Untuk mendukung pelaksanaan program, TKM dilengkapi tiga unit kerja. Unit Pengadaan Sarana dan Prasarana beranggotakan Abdul Manan, Ahmad Kholid, Tri Kayati, Anik Asrikah, dan Setyowati. Unit ini bertugas membantu mengidentifikasi serta mengupayakan kebutuhan sarana pendukung kegiatan kesehatan dan lingkungan.

Unit Komunikasi, Informasi, dan Edukasi diisi oleh Nanik Rohmawati, Febry Wulandari, Tutik Mundarifah, Ida Rahmawati, dan Titik Purwanti. Unit tersebut diharapkan menjadi penggerak penyebaran informasi, edukasi kesehatan, dan kampanye adaptasi perubahan iklim kepada masyarakat.

Sementara itu, Unit Pemberdayaan Masyarakat beranggotakan Kasmini, Prio Utomo, Warsono, Indah Qoriah, dan Winarti. Unit ini bertugas mendorong partisipasi warga, mengembangkan kegiatan berbasis gotong royong, serta memastikan kelompok masyarakat terlibat dalam pelaksanaan rencana kerja DEKSI.

Pembagian tugas tersebut diharapkan membuat program berjalan lebih terarah dan tidak hanya bergantung kepada pemerintah desa atau petugas kesehatan. Setiap unit dapat menyusun kegiatan berdasarkan hasil pemetaan masalah dan kebutuhan masyarakat.

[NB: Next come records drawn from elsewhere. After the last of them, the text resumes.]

/-- Every conditional skip: an instruction that completes after `skipIf b`, where `b` decides `c`. -/
theorem completesSkipping_of_skipIf {instr : Instr} {s : State} {b : Bool} {c : Prop}
    (hexec : exec instr s = complete (s.skipIf b)) (hb : b = true ↔ c) :
    CompletesSkipping instr s c := by
  refine ⟨{ s.skipIf b with status := some .completed }, hexec, fun hc => ?_, fun hc => ?_,
    fun a => ?_, ?_⟩
  · simp [hb.2 hc]
  · simp [mt hb.1 hc]
  · simp [State.readByte]
  · rw [State.skipIf_eq]

/-- Settles O18: each instruction is a completed skip on its own comparison. -/
theorem skipsOnImmediates : Obligations.SkipsOnImmediates := by
  intro s x nn
  have hse : CompletesSkipping (.seImm x nn) s (s.reg x = nn) :=
    completesSkipping_of_skipIf rfl beq_iff_eq
  have hsne : CompletesSkipping (.sneImm x nn) s (s.reg x ≠ nn) :=
    completesSkipping_of_skipIf rfl bne_iff_ne
  exact ⟨⟨hasWord_seImm x nn, hse⟩, hasWord_sneImm x nn, hsne⟩

/-- Settles O20: the meaning writes NNN, zero-extended (R72), to PC and completes. -/
theorem jumpSetsPc : Obligations.JumpSetsPc := fun s nnn =>
  ⟨hasWord_jp nnn, { s with pc := extendNNN nnn, status := some .completed }, rfl,
    toNat_extendNNN nnn, fun _ => rfl, rfl⟩

end Sys2Proof.Machine

/-!
The arithmetic and logic statements (spec/41_arith_logic.md): what a completed register write and a
completed data-then-flag write do, said once each, and for each instruction its word, the value it
writes and the flag it computes.
-/
namespace Sys2Proof.Machine

/-! ## The words of family 8 (R71, R73) -/

/-- An instruction of family 8 with low nibble `n`; by default its word is decoded by the rows of
`decodeFamily8`. -/
theorem hasWord_family8 (instr : Instr) {x y : Reg} {n : BitVec 4}
    (hencode : encode instr = wordFXYN 0x8 x y n)
    (hdecode : decode (encode instr) = instr := by simp [encode, decode, decodeFamily8]) :
    HasWord instr (0x8000 + n.toNat + 256 * x.val + 16 * y.val) := by
  have hfamily : (0x8 : BitVec 4).toNat = 8 := rfl
  refine ⟨?_, hdecode⟩
  rw [hencode, toNat_wordFXYN, hfamily]
  omega

theorem hasWord_ldImm (x : Reg) (nn : Byte) :
    HasWord (.ldImm x nn) (0x6000 + 256 * x.val + nn.toNat) :=
  ⟨by simp [encode, toNat_wordFXNN, Nat.mul_comm], by simp [encode, decode]⟩

/-! ## The three ways an instruction of this family completes (R23, R123) -/

theorem completesWriting_of_setReg {instr : Instr} {s : State} {x : Reg} {b : Byte}
    (hexec : exec instr s = complete (s.setReg x b)) : CompletesWriting instr s x b :=
  ⟨{ s.setReg x b with status := some .completed }, hexec, State.reg_setReg_same s x b,
    fun _ hr => State.reg_setReg_ne s b hr, State.readByte_setReg s x b, rfl⟩

/-- The flag is read back after the data it may replace; `c` is what the flag computes. -/
theorem completesWithFlag_of_dataThenFlag {instr : Instr} {s : State} {x : Reg} {b : Byte}
    {f : Bool} {c : Prop} (hexec : exec instr s = complete (s.dataThenFlag x b f))
    (hf : f = true ↔ c) :
    CompletesWithFlag instr s x b c := by
  have hreg (r : Reg) := State.reg_dataThenFlag s x r b f
  refine ⟨{ s.dataThenFlag x b f with status := some .completed }, hexec, fun hx => ?_,
    fun hc => ?_, fun hc => ?_, fun r hrx hrf => ?_, fun _ => rfl, rfl⟩
  · exact (hreg x).trans (by rw [if_neg hx, if_pos rfl])
  · exact (hreg VF).trans (by rw [if_pos rfl, hf.2 hc]; rfl)
  · exact (hreg VF).trans (by rw [if_pos rfl, Bool.eq_false_iff.2 (mt hf.1 hc)]; rfl)
  · exact (hreg r).trans (by rw [if_neg hrf, if_neg hrx])

theorem State.logicQuirk_of_off {s : State} (hq : s.config.resetVfOnLogic = false) :
    s.logicQuirk = s := by simp [State.logicQuirk, hq]

theorem State.logicQuirk_of_on {s : State} (hq : s.config.resetVfOnLogic = true) :
    s.logicQuirk = s.setFlag false := by simp [State.logicQuirk, hq]

section
variable {instr : Instr} {s : State} {x : Reg} {b : Byte}

/-- A logic instruction with the quirk off writes its result only. -/
theorem completesWriting_of_logicQuirk (hq : s.config.resetVfOnLogic = false)
    (hexec : exec instr s = complete (s.setReg x b).logicQuirk) : CompletesWriting instr s x b :=
  completesWriting_of_setReg (by rw [hexec, State.logicQuirk_of_off (s := s.setReg x b) hq])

Rencana kerja yang dapat dikembangkan antara lain pemberantasan sarang nyamuk, pengelolaan sampah rumah tangga, penghijauan kawasan rawan longsor, perlindungan sumber air, peningkatan sanitasi, serta penyampaian informasi dini mengenai risiko cuaca ekstrem.

Tim Kerja Masyarakat juga diharapkan membangun koordinasi dengan pemerintah desa, Puskesmas Mayong I, kader kesehatan, kelompok tani, serta unsur masyarakat lainnya. Koordinasi tersebut diperlukan agar kegiatan DEKSI dapat terintegrasi dengan program pembangunan desa dan pelayanan kesehatan masyarakat.

Melalui pembentukan DEKSI dan Tim Kerja Masyarakat, Pemerintah Desa Bungu bersama Dinas Kesehatan Kabupaten Jepara berkomitmen memperkuat ketahanan masyarakat dalam menghadapi perubahan iklim. Program tersebut diharapkan mampu membangun kebiasaan hidup sehat, meningkatkan kesiapsiagaan warga, serta menjaga fungsi ekologis Desa Bungu sebagai kawasan penyangga air di lereng selatan Gunung Muria.